PROVIDED ENTRIES |
theorem State.drainAbort_keeps {z s : State} {ld : Load} (h : Keeps z s) : Keeps z (State.drainAbort s ld) := by
  unfold State.drainAbort
  repeat' first
    | with_reducible assumption
    | with_reducible refine State.abortCtx_keeps ?_
    | with_reducible refine Keeps.foldl (fun _ _ _ => ?_) ?_
    | split

theorem State.drainBegin_keeps {z s : State} {ch : Nat} (h : Keeps z s) : Keeps z (State.drainBegin s ch) := by
  unfold State.drainBegin
  repeat' first
    | with_reducible assumption
    | with_reducible refine State.modDisp_keeps ?_
    | with_reducible refine State.cancelArms_keeps ?_
    | with_reducible refine State.cancelQueue_keeps ?_
    | with_reducible refine State.chainsWithdraw_keeps ?_
    | with_reducible refine State.ingDrain_keeps ?_

theorem State.drainEnd_keeps {z s : State} {chs : List Nat} (h : Keeps z s) : Keeps z (State.drainEnd s chs) := by
  unfold State.drainEnd
  repeat' first
    | with_reducible assumption
    | with_reducible refine State.modDisp_keeps ?_
    | with_reducible refine Keeps.foldl (fun _ _ _ => ?_) ?_

theorem State.drainStart_keeps {z s : State} {ld : Load} (h : Keeps z s) : Keeps z (State.drainStart s ld) := by
  unfold State.drainStart
  repeat' first
    | with_reducible assumption
    | with_reducible refine State.wr_keeps ?_
    | with_reducible refine State.drainBegin_keeps ?_
    | with_reducible refine State.drainAbort_keeps ?_
    | with_reducible refine Keeps.foldl (fun _ _ _ => ?_) ?_
    | (extract_lets +onlyGivenNames y; have hy : Keeps z y := ?_; clear_value y; rotate_left; subst y)
    | (extract_lets +onlyGivenNames y; clear_value y)
    | split
    | with_reducible refine Keeps.frame ?_ rfl rfl

theorem State.epochArm_keeps {z s : State} {arm : Bool} (h : Keeps z s) : Keeps z (State.epochArm s arm) := by
  unfold State.epochArm
  repeat' first
    | with_reducible assumption
    | with_reducible refine State.wr_keeps ?_
    | with_reducible refine State.regEncoding_keeps ?_
    | with_reducible refine State.modTime_keeps ?_
    | split

theorem State.freeStop_keeps {z s : State} {m : Bytes} (h : Keeps z s) : Keeps z (State.freeStop s m).2 := by
  unfold State.freeStop
  repeat' first
    | with_reducible assumption
    | with_reducible refine State.pick_keeps ?_

theorem State.timeApplied_keeps {z s : State} (h : Keeps z s) : Keeps z (State.timeApplied s) := by
  unfold State.timeApplied
  repeat' first
    | with_reducible assumption
    | with_reducible refine State.syncing_keeps ?_
    | with_reducible refine State.modTime_keeps ?_
    | with_reducible refine State.wr_keeps ?_

theorem State.groupLoaded_keeps {z s : State} {ld : Load} {changed : Bool} (h : Keeps z s) : Keeps z (State.groupLoaded s ld changed) := by
  unfold State.groupLoaded
  repeat' first
    | with_reducible assumption
    | with_reducible refine State.leaveGroup_keeps ?_
    | with_reducible refine State.wr_keeps ?_
    | with_reducible refine State.timeApplied_keeps ?_
    | (extract_lets +onlyGivenNames y; have hy : Keeps z y := ?_; clear_value y; rotate_left; subst y)
    | split

theorem State.hoardLoaded_keeps {z s : State} {ld : Load} (h : Keeps z s) : Keeps z (State.hoardLoaded s ld) := by
  unfold State.hoardLoaded
  repeat' first
    | with_reducible assumption
    | with_reducible refine State.hrdEpoch_keeps ?_
    | with_reducible refine State.wr_keeps ?_
    | with_reducible refine State.hrdRecord_keeps ?_
    | with_reducible refine Keeps.foldl (fun _ _ _ => ?_) ?_
    | (extract_lets +onlyGivenNames y; have hy : Keeps z y := ?_; clear_value y; rotate_left; subst y)
    | (extract_lets +onlyGivenNames y; clear_value y)
    | split

theorem State.imgCtl_keeps {z s : State} {v : Nat} (h : Keeps z s) : Keeps z (State.imgCtl s v) := by
  unfold State.imgCtl
  repeat' first
    | with_reducible assumption
    | with_reducible refine State.writeReg_keeps ?_
    | with_reducible refine State.loadGo_keeps ?_
    | (extract_lets +onlyGivenNames y; have hy : Keeps z y := ?_; clear_value y; rotate_left; subst y)
    | split
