/-- The hypotheses of every clause of SafetyPartner are met. -/
theorem wit_safetyPartner :
    (∃ (s : State),
      let bytes := fun t : State => KeepsBytes s t ∧ t.cells = s.cells
      ∃ (quad : BitVec 4) (m : RxMsg),
      let q := quad.toNat
      let w := s.wglOf q
      let b := m.bytes
      let kind := fieldLE (mArg b) 0 1
      ∃ (i : Instr), s.portOn q = true ∧ s.rd Reg.hrdStatusState = 0 ∧ w.headOf 1 = some m ∧ s.disposition q m = 5 ∧ mType b = 6 ∧ ((i =
        .mirrorHeartbeat quad ∧ kind = 0) ∨ (i = .mirrorRecord quad ∧ kind = 1) ∨ (i = .mirrorArm quad ∧ kind = 2) ∨ (i = .mirrorCurl quad ∧
        kind = 3) ∨ (i = .mirrorDisarm quad ∧ kind = 4)) ∧ s.mirrorBad q b = true) ∧
    (∃ (s : State),
      let bytes := fun t : State => KeepsBytes s t ∧ t.cells = s.cells
      ∃ (quad : BitVec 4) (m : RxMsg),
      let q := quad.toNat
      let w := s.wglOf q
      let b := m.bytes
      let kind := fieldLE (mArg b) 0 1
      ∃ (i : Instr), s.portOn q = true ∧ s.rd Reg.hrdStatusState = 0 ∧ w.headOf 1 = some m ∧ s.disposition q m = 5 ∧ mType b = 6 ∧ ((i =
        .mirrorHeartbeat quad ∧ kind = 0) ∨ (i = .mirrorRecord quad ∧ kind = 1) ∨ (i = .mirrorArm quad ∧ kind = 2) ∨ (i = .mirrorCurl quad ∧
        kind = 3) ∨ (i = .mirrorDisarm quad ∧ kind = 4)) ∧ s.mirrorBad q b = false ∧ kind = 0) ∧
    (∃ (s : State),
      let bytes := fun t : State => KeepsBytes s t ∧ t.cells = s.cells
      ∃ (quad : BitVec 4) (m : RxMsg),
      let q := quad.toNat
      let w := s.wglOf q
      let b := m.bytes
      let kind := fieldLE (mArg b) 0 1
      let g := fieldLE (mArg b) 1 1
      let pl := b.drop 32
      let x := s.fn g
      let e := DelayEntry.ofBytes pl s.now
      ∃ (i : Instr), s.portOn q = true ∧ s.rd Reg.hrdStatusState = 0 ∧ w.headOf 1 = some m ∧ s.disposition q m = 5 ∧ mType b = 6 ∧ ((i =
        .mirrorHeartbeat quad ∧ kind = 0) ∨ (i = .mirrorRecord quad ∧ kind = 1) ∨ (i = .mirrorArm quad ∧ kind = 2) ∨ (i = .mirrorCurl quad ∧
        kind = 3) ∨ (i = .mirrorDisarm quad ∧ kind = 4)) ∧ s.mirrorBad q b = false ∧ kind = 1 ∧ (x.st = .disarmed ∨ x.st = .arming ∨ x.st =
        .armed) ∧ (∀ n, x.prevSeq = some n → (n + 1) % 2 ^ 32 = e.seq) ∧ x.remote0.length < 256) ∧
    (∃ (s : State),
      let bytes := fun t : State => KeepsBytes s t ∧ t.cells = s.cells
      ∃ (quad : BitVec 4) (m : RxMsg),
      let q := quad.toNat
      let w := s.wglOf q
      let b := m.bytes
      let kind := fieldLE (mArg b) 0 1
      ∃ (i : Instr), s.portOn q = true ∧ s.rd Reg.hrdStatusState = 0 ∧ w.headOf 1 = some m ∧ s.disposition q m = 5 ∧ mType b = 6 ∧ ((i =
        .mirrorHeartbeat quad ∧ kind = 0) ∨ (i = .mirrorRecord quad ∧ kind = 1) ∨ (i = .mirrorArm quad ∧ kind = 2) ∨ (i = .mirrorCurl quad ∧
        kind = 3) ∨ (i = .mirrorDisarm quad ∧ kind = 4)) ∧ s.mirrorBad q b = false ∧ kind = 2) ∧
    (∃ (s : State),
      let bytes := fun t : State => KeepsBytes s t ∧ t.cells = s.cells
      ∃ (quad : BitVec 4) (m : RxMsg),
      let q := quad.toNat
      let w := s.wglOf q
      let b := m.bytes
      let kind := fieldLE (mArg b) 0 1
      let g := fieldLE (mArg b) 1 1
      let x := s.fn g
      ∃ (i : Instr), s.portOn q = true ∧ s.rd Reg.hrdStatusState = 0 ∧ w.headOf 1 = some m ∧ s.disposition q m = 5 ∧ mType b = 6 ∧ ((i =
        .mirrorHeartbeat quad ∧ kind = 0) ∨ (i = .mirrorRecord quad ∧ kind = 1) ∨ (i = .mirrorArm quad ∧ kind = 2) ∨ (i = .mirrorCurl quad ∧
        kind = 3) ∨ (i = .mirrorDisarm quad ∧ kind = 4)) ∧ s.mirrorBad q b = false ∧ 3 ≤ kind ∧ x.st = .disarmed) ∧
    (∃ (s : State),
      let bytes := fun t : State => KeepsBytes s t ∧ t.cells = s.cells
      ∃ (quad : BitVec 4) (m : RxMsg),
      let q := quad.toNat
      let w := s.wglOf q
      let b := m.bytes
      let kind := fieldLE (mArg b) 0 1
      let g := fieldLE (mArg b) 1 1
      let x := s.fn g
      ∃ (i : Instr), s.portOn q = true ∧ s.rd Reg.hrdStatusState = 0 ∧ w.headOf 1 = some m ∧ s.disposition q m = 5 ∧ mType b = 6 ∧ ((i =
        .mirrorHeartbeat quad ∧ kind = 0) ∨ (i = .mirrorRecord quad ∧ kind = 1) ∨ (i = .mirrorArm quad ∧ kind = 2) ∨ (i = .mirrorCurl quad ∧
        kind = 3) ∨ (i = .mirrorDisarm quad ∧ kind = 4)) ∧ s.mirrorBad q b = false ∧ 3 ≤ kind ∧ x.st = .armed ∧ s.fnSimplex g = true ∧ x.local0
        = [] ∧ x.egress = []) ∧
    (∃ (s : State),
      ∃ (f : Bool),
      let n := fnNo f
      let x := s.fn n
      n < s.fnCount ∧ s.fnDevice n = true ∧ x.st ≠ .none ∧ x.st ≠ .curled ∧ s.wglUp (s.fnQuad n) = false) ∧
    (∃ (s : State),
      ∃ (f : Bool),
      let n := fnNo f
      let x := s.fn n
      n < s.fnCount ∧ s.fnDevice n = true ∧ x.partnerSeen = true ∧ x.lastMirror + s.fnTimeout n ≤ s.now ∧ x.st = .disarmed) ∧
    (∃ (s : State),
      ∃ (f : Bool),
      let n := fnNo f
      let x := s.fn n
      x.st = .simplex ∧ x.simplexAt + s.fnLimit n ≤ s.now ∧ s.rd Reg.hrdStatusState = 0 ∧ (∀ ch, ch < 4 → (s.dsp ch).queue = [] ∧ (s.dsp ch).waitMatch
        = [] ∧ ∀ k, (s.ctx ch k).phase = .dead ∧ (sget {} (s.dsp ch).arms k).armed = false)) :=
  ⟨⟨safeState 5 { inbox := [wagMsg 1 6 6 0 [(17, 1, 0)]] } 1 {}, 15, wagMsg 1 6 6 0 [(17, 1, 0)], .mirrorHeartbeat 15, by decide +kernel⟩,
   ⟨safeState 5 { inbox := [wagMsg 1 6 6 0 [(17, 1, 1)]] } 1 {}, 15, wagMsg 1 6 6 0 [(17, 1, 1)], .mirrorHeartbeat 15, by decide +kernel⟩,
   ⟨safeState 5 { inbox := [wagMsg 1 6 6 96 [(16, 1, 1), (17, 1, 1), (36, 4, 0)]] } 1 { st := .armed, prevSeq := some (2 ^ 32 - 1) }, 15, wagMsg 1 6 6 96 [(16, 1, 1), (17, 1, 1), (36, 4, 0)], .mirrorRecord 15, by refine ⟨by decide +kernel, by decide +kernel, by decide +kernel, by decide +kernel, by decide +kernel, by decide +kernel, by decide +kernel, by decide +kernel, by decide +kernel, fun n h => ?_, by decide +kernel⟩; cases h; decide +kernel⟩,
   ⟨safeState 5 { inbox := [wagMsg 1 6 6 328 [(16, 1, 2), (17, 1, 1)]] } 1 {}, 15, wagMsg 1 6 6 328 [(16, 1, 2), (17, 1, 1)], .mirrorArm 15, by decide +kernel⟩,
   ⟨safeState 5 { inbox := [wagMsg 1 6 6 0 [(16, 1, 4), (17, 1, 1)]] } 1 { st := .disarmed }, 15, wagMsg 1 6 6 0 [(16, 1, 4), (17, 1, 1)], .mirrorDisarm 15, by decide +kernel⟩,
   ⟨safeState 5 { inbox := [wagMsg 1 6 6 8 [(16, 1, 3), (17, 1, 1)]] } 1 { st := .armed }, 15, wagMsg 1 6 6 8 [(16, 1, 3), (17, 1, 1)], .mirrorCurl 15, by decide +kernel⟩,
   ⟨safeState 1 {} 1 { st := .simplex }, true, by decide +kernel⟩,
   ⟨{ safeState 1 {} 1 { st := .disarmed, partnerSeen := true } with counter := 1000 }, true, by decide +kernel⟩,
   ⟨{ safeState 1 {} 1 { st := .simplex } with counter := 1000000 }, true, by (repeat' apply And.intro) <;> first | decide +kernel | exact fun _ _ => ⟨rfl, rfl, fun _ => ⟨rfl, rfl⟩⟩⟩⟩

DESCRIPTION OF THE TASK | A single number is the expected answer: how many lines of the entries contain "unfold".

RESULT OF THIS TASK | 10